### GOAL OF THE EXERCISE
Tell how many lines of the data include the word "offset". Nothing but the number belongs in the answer.

★ ★ ★ ★ ★ ★ ★

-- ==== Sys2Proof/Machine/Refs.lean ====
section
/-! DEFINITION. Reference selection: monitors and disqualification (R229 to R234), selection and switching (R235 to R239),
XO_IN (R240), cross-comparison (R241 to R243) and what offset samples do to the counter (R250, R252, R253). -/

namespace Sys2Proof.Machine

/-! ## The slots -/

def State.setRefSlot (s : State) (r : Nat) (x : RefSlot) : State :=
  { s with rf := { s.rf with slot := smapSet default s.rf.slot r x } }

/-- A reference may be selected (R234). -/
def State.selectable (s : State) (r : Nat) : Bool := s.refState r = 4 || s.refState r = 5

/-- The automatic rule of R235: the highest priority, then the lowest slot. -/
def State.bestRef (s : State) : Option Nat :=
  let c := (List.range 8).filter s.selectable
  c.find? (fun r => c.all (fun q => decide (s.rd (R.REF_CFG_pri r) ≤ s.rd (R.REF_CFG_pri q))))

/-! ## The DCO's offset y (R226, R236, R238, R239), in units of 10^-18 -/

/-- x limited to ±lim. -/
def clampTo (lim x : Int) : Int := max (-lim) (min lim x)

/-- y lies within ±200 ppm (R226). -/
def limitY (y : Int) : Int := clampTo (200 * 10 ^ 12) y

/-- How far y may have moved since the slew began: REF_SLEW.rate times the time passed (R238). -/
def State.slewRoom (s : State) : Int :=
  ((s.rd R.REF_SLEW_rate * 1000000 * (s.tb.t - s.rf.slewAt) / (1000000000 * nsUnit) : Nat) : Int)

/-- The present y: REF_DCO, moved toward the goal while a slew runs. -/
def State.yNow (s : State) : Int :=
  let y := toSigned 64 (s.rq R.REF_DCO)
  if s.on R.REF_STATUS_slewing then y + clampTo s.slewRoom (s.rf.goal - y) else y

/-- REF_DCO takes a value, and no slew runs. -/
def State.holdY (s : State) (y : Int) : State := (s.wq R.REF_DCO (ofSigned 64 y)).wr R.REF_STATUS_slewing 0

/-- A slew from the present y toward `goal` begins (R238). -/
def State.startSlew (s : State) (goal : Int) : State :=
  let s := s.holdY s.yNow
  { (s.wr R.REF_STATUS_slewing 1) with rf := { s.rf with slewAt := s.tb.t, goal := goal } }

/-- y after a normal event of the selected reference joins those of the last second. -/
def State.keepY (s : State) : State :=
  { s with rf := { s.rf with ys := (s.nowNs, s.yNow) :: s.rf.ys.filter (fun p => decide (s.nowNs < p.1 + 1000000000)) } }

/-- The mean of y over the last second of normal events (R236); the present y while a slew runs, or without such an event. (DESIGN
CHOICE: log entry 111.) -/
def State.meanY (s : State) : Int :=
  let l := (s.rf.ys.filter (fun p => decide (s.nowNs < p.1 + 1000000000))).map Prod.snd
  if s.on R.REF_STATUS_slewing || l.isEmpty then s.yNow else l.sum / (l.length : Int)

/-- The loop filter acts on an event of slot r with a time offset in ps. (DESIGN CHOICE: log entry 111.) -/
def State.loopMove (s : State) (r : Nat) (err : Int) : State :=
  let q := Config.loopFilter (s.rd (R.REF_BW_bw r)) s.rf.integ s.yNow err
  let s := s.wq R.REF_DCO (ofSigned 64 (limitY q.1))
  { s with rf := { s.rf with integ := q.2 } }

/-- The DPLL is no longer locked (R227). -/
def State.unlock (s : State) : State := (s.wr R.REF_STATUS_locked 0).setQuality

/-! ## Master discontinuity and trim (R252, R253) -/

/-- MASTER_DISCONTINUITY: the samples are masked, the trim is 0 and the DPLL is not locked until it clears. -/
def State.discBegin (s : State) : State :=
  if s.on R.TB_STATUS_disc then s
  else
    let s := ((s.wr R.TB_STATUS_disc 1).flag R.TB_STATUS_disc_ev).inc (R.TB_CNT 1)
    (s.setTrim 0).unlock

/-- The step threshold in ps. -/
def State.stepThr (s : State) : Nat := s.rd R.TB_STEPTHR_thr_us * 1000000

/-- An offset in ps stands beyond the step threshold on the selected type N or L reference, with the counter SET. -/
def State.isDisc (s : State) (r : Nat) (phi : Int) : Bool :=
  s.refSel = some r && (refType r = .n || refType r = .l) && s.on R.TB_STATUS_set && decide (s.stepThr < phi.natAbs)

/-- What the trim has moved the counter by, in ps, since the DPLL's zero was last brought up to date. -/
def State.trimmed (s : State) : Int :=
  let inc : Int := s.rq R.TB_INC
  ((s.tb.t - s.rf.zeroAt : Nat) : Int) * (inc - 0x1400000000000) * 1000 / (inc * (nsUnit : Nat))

★ ★ ★ ★ ★ ★ ★

### SOLUTION FOR THIS EXERCISE
4